Город лежал в серых отблесках недавнего дождя. Вон один его край, зажатый сопкой, вон другой, и вот его начало у асфальтового «пятачка».

За моей спиной город круто сваливался вниз россыпью одноэтажных домишек, и за серым хламом этих домов лежало море, бухта.

Вечером я очутился в 6-й транзитке. Гостиница в Магадане оказалась всего одна, но транзиток, или бараков, которые пропускали сквозь себя валы вербованных, прибывших с пароходами, или, наоборот, отработавших и уезжавших с теми же пароходами в Совгавань, Находку, Владивосток, оказалось достаточно.

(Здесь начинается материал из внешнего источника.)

-- ==== Sys2Proof/Machine/Assembler.lean ====
section
/-! DEFINITION. The assembler syntax of rule R88: one line of characters to a command word. -/

namespace Sys2Proof.Machine

/-- The operand a line gives. -/
inductive AsmOperand where
  | none
  | number (n : Nat)
  | quoted (c : Nat)
deriving DecidableEq, Repr

/-- The value of a digit in the given base, upper or lower case. -/
def digitValue (base : Nat) (c : Char) : Option Nat :=
  let n := c.toNat
  let v := if 48 ≤ n ∧ n ≤ 57 then n - 48 else if 65 ≤ n ∧ n ≤ 70 then n - 55 else if 97 ≤ n ∧ n ≤ 102 then n - 87 else base
  if v < base then some v else .none

/-- A numeral in the given base, read onto what is already read. -/
def numeralFrom (base acc : Nat) : List Char → Option Nat
  | [] => some acc
  | c :: rest =>
    match digitValue base c with
    | some v => numeralFrom base (base * acc + v) rest
    | .none => .none

/-- A number: hexadecimal with `0x`, else decimal; at least one digit (R88). -/
def numeral : List Char → Option Nat
  | '0' :: 'x' :: c :: rest => numeralFrom 16 0 (c :: rest)
  | c :: rest => numeralFrom 10 0 (c :: rest)
  | [] => .none

/-- Blanks before the next word. -/
def skipBlanks (cs : List Char) : List Char := cs.dropWhile (· == ' ')

/-- The characters of a word: all but a blank and the start of a comment. -/
def inWord (c : Char) : Bool := c != ' ' && c != ';'

/-- What follows the last word of a line: nothing, or a comment (R88). -/
def lineEnds (cs : List Char) : Bool :=
  match skipBlanks cs with
  | [] => true
  | c :: _ => c == ';'

/-- The operand part of a line: nothing, a quoted printable ASCII character, or a number (R88). -/
def asmOperand (cs : List Char) : Option AsmOperand :=
  if lineEnds cs then some .none
  else
    let word := skipBlanks cs
    match word with
    | q :: c :: q' :: rest =>
      if q.toNat = 39 ∧ q'.toNat = 39 then
        if 32 ≤ c.toNat ∧ c.toNat ≤ 126 ∧ lineEnds rest = true then some (.quoted c.toNat) else .none
      else if lineEnds (word.dropWhile inWord) then (numeral (word.takeWhile inWord)).map .number else .none
    | _ => if lineEnds (word.dropWhile inWord) then (numeral (word.takeWhile inWord)).map .number else .none

/-- A command of format `N`: it takes no operand. -/
def asmPlain (o : AsmOperand) (i : Instr) : Option Instr := if o = .none then some i else .none

/-- A command whose operand is a number of `bits` bits. -/
def asmNumber (bits : Nat) (o : AsmOperand) (mk : Nat → Instr) : Option Instr :=
  match o with
  | .number n => if n < 2 ^ bits then some (mk n) else .none
  | _ => .none

/-- `B32CH`: a number of 8 bits or a quoted character, meaning its code (R88). -/
def asmChar (o : AsmOperand) : Option Instr :=
  match o with
  | .quoted c => some (.b32ch (BitVec.ofNat 8 c))
  | o => asmNumber 8 o fun n => .b32ch (BitVec.ofNat 8 n)

/-- The command a mnemonic in capitals names, with its operand (R85, R88). -/
def asmCommand (name : List Char) (o : AsmOperand) : Option Instr :=
  if name = ['N', 'O', 'P'] then asmPlain o .nop
  else if name = ['S', 'R', 'S', 'T'] then asmPlain o .srst
  else if name = ['E', 'R', 'C', 'L', 'R'] then asmPlain o .erclr
  else if name = ['R', 'D', 'R', 'E', 'G'] then asmNumber 8 o fun n => .rdreg (BitVec.ofNat 8 n)
  else if name = ['B', '3', '2', 'C', 'L', 'R'] then asmPlain o .b32clr
  else if name = ['B', '3', '2', 'C', 'H'] then asmChar o
  else if name = ['B', '3', '2', 'E', 'N', 'D'] then asmPlain o .b32end
  else if name = ['K', 'E', 'Y', 'R', 'D'] then asmNumber 16 o fun n => .keyrd (BitVec.ofNat 16 n)
  else if name = ['C', 'T', 'R', 'S', 'E', 'T'] then asmNumber 64 o fun n => .ctrset (BitVec.ofNat 64 n)
  else if name = ['C', 'T', 'R', 'N', 'O', 'W'] then asmPlain o .ctrnow
  else if name = ['H', 'M', 'A', 'C'] then asmPlain o .hmac
  else if name = ['T', 'R', 'U', 'N', 'C'] then asmPlain o .trunc
  else .none

/-- The word of one line (R88, assumption 12); a line that is no command has none. -/
def assemble (line : List Char) : Option CmdWord :=
  let cs := skipBlanks line
  match asmOperand (cs.dropWhile inWord) with
  | some o => (asmCommand (cs.takeWhile inWord) o).map encode
  | .none => .none

end Sys2Proof.Machine
end

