/-- Repetition gives the same error and changes nothing more, except for `CTRNOW`, which takes a new sample, and `B32END`,
which closes the decoder (R249). -/
theorem exec_again_of_error {i : Instr} {s t : State} {st : BitVec 8} {data : Word64} (hnow : i ≠ .ctrnow)
    (hend : i ≠ .b32end) (hx : exec i s = .next t) (hr : t.responses = s.responses ++ [rspWord st data])
    (hst : st ≠ 0x00#8) : exec i t = .next (t.respond st data) := by
  cases i with
  | ctrnow => exact absurd rfl hnow
  | b32end => exact absurd rfl hend
  | nop | srst | erclr | b32clr | ctrset => cases hx; exact absurd hst (not_error_of_respond_ok rfl hr)
  | rdreg n =>
    rcases execRdreg_cases hx with ⟨v, -, rfl⟩ | ⟨hn, rfl⟩
    · exact absurd hst (not_error_of_respond_ok rfl hr)
    · exact exec_again_of_raise rfl hr (execRdreg_reserved ((reg_none_iff s n).mp hn))
  | b32ch c =>
    rcases execB32ch_cases hx with ⟨hk, rfl⟩ | ⟨hk, hv, rfl⟩ | ⟨v, hk, hv, hfull, rfl⟩ | ⟨v, -, -, -, -, -, rfl⟩ |
      ⟨v, -, -, -, -, -, -, rfl⟩
    · exact exec_again_of_raise rfl hr (execB32ch_closed hk)
    · exact exec_again_of_raise rfl hr (execB32ch_invalid hk hv)
    · exact exec_again_of_raise rfl hr (execB32ch_overflow hk hv (.inl (hasError_raise_self ..)))
    · exact absurd hst (not_error_of_respond_ok rfl hr)
    · exact absurd hst (not_error_of_respond_ok rfl hr)
  | keyrd b =>
    rcases execKeyrd_cases hx with ⟨hk, rfl⟩ | ⟨hk, he, rfl⟩ | ⟨-, -, rfl⟩
    · exact exec_again_of_raise rfl hr (execKeyrd_open hk)
    · exact exec_again_of_respond rfl hr (execKeyrd_invalid hk he)
    · exact absurd hst (not_error_of_respond_ok rfl hr)
  | hmac => exact execHmac_again hx hr hst
  | trunc =>
    rcases execTrunc_cases hx with ⟨hd, rfl⟩ | ⟨-, rfl⟩
    · exact exec_again_of_raise rfl hr (execTrunc_noDigest hd)
    · exact absurd hst (not_error_of_respond_ok rfl hr)

/-- A `B32END` that fails finds the decoder closed on repetition: `SequenceError` again, or `SequenceError` after
`InvalidSecret` (R117, R245). -/
theorem execB32end_again {s t : State} {st : BitVec 8} {data : Word64} (hx : execB32end s = .next t)
    (hr : t.responses = s.responses ++ [rspWord st data]) (hst : st ≠ 0x00#8) :
    if st = 0x02#8 then exec .b32end t = .next (t.raise .sequenceError 0#64)
    else exec .b32end t = .next (t.respond st data) := by
  rcases execB32end_cases hx with ⟨hk, rfl⟩ | ⟨-, -, rfl⟩ | ⟨-, -, rfl⟩
  · obtain rfl : 0x05#8 = st := (eq_of_respond_responses (u := s.setError .sequenceError) rfl hr).1
    rw [if_neg (by decide)]
    exact exec_again_of_raise rfl hr (execB32end_closed hk)
  · obtain rfl : 0x02#8 = st :=
      (eq_of_respond_responses (u := s.closeDecoder.wipeKey.setError .invalidSecret) rfl hr).1
    rw [if_pos rfl]
    exact execB32end_closed rfl
  · exact absurd hst (not_error_of_respond_ok rfl hr)

/-- Settles O54: `execB32end_again`, and `exec_again_of_error` for every other command. -/
theorem repeatedErrorIsTheSame : Obligations.RepeatedErrorIsTheSame := by
  unfold Obligations.RepeatedErrorIsTheSame
  intro i s t st data hnow hx hr hst
  by_cases hend : i = .b32end
  · subst hend
    simp only [true_and]
    exact execB32end_again hx hr hst
  · rw [if_neg fun h => hend h.1]
    exact exec_again_of_error hnow hend hx hr hst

Народ в транзитке был пестрый, напористый и подвижный. Мелькали названия незнакомых поселков, и над всем этим висело слово «трасса». Та самая трасса, что от этого северного города еще на тысячу километров шла на север. Но и от конечного ее пункта до розовой чайки оставались громадные пространства. Только уже без дорог.

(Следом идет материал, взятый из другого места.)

-- ==== Sys2Proof/Machine/LoadStore.lean ====
section
/-! DEFINITION. Load, transfer and store (41_load_transfer_store.md): a meaning for each row. -/

namespace Sys2Proof.Machine

/-- LDA immediate: load A (41_load_transfer_store.md R151). -/
def execLdaImm (v : Byte) (s : State) : Result := load .a v 2 s

/-- LDA absolute: load A from a cell (41_load_transfer_store.md R151). -/
def execLdaAbs (ea : Word) (s : State) : Result := load .a (s.absOperand ea) 3 s

/-- LDX immediate: load X (41_load_transfer_store.md R152). -/
def execLdxImm (v : Byte) (s : State) : Result := load .x v 2 s

/-- LDX absolute: load X from a cell (41_load_transfer_store.md R152). -/
def execLdxAbs (ea : Word) (s : State) : Result := load .x (s.absOperand ea) 3 s

/-- LDY immediate: load Y (41_load_transfer_store.md R153). -/
def execLdyImm (v : Byte) (s : State) : Result := load .y v 2 s

/-- LDY absolute: load Y from a cell (41_load_transfer_store.md R153). -/
def execLdyAbs (ea : Word) (s : State) : Result := load .y (s.absOperand ea) 3 s

/-- TAX: transfer A to X (41_load_transfer_store.md R154). -/
def execTax (s : State) : Result := transfer .a .x s

/-- TXA: transfer X to A (41_load_transfer_store.md R155). -/
def execTxa (s : State) : Result := transfer .x .a s

/-- TAY: transfer A to Y (41_load_transfer_store.md R156). -/
def execTay (s : State) : Result := transfer .a .y s

/-- TYA: transfer Y to A (41_load_transfer_store.md R157). -/
def execTya (s : State) : Result := transfer .y .a s

/-- TSX: transfer S to X (41_load_transfer_store.md R158). -/
def execTsx (s : State) : Result := transfer .s .x s

/-- TXS: transfer X to S; N and Z are set here (41_load_transfer_store.md R159). -/
def execTxs (s : State) : Result := transfer .x .s s

/-- STA: store A (41_load_transfer_store.md R161). -/
def execSta (ea : Word) (s : State) : Result := store .a ea s

/-- STX: store X (41_load_transfer_store.md R162). -/
def execStx (ea : Word) (s : State) : Result := store .x ea s

/-- STY: store Y (41_load_transfer_store.md R163). -/
def execSty (ea : Word) (s : State) : Result := store .y ea s

end Sys2Proof.Machine
end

Я понял, что с дилетантским подходом к делу мне эти пространства не одолеть. Надо было устраиваться на работу в те края. И снова я с завистью вспомнил покорителя Антарктиды с шестью классами при восьми специальностях.

«Ладно, — решил я. — Глас Василия — глас божий. Пойду по его стопам».

Из разговоров я уже знал, что в городе существует великолепное учреждение для неприкаянных людей под названием Учкомбинат.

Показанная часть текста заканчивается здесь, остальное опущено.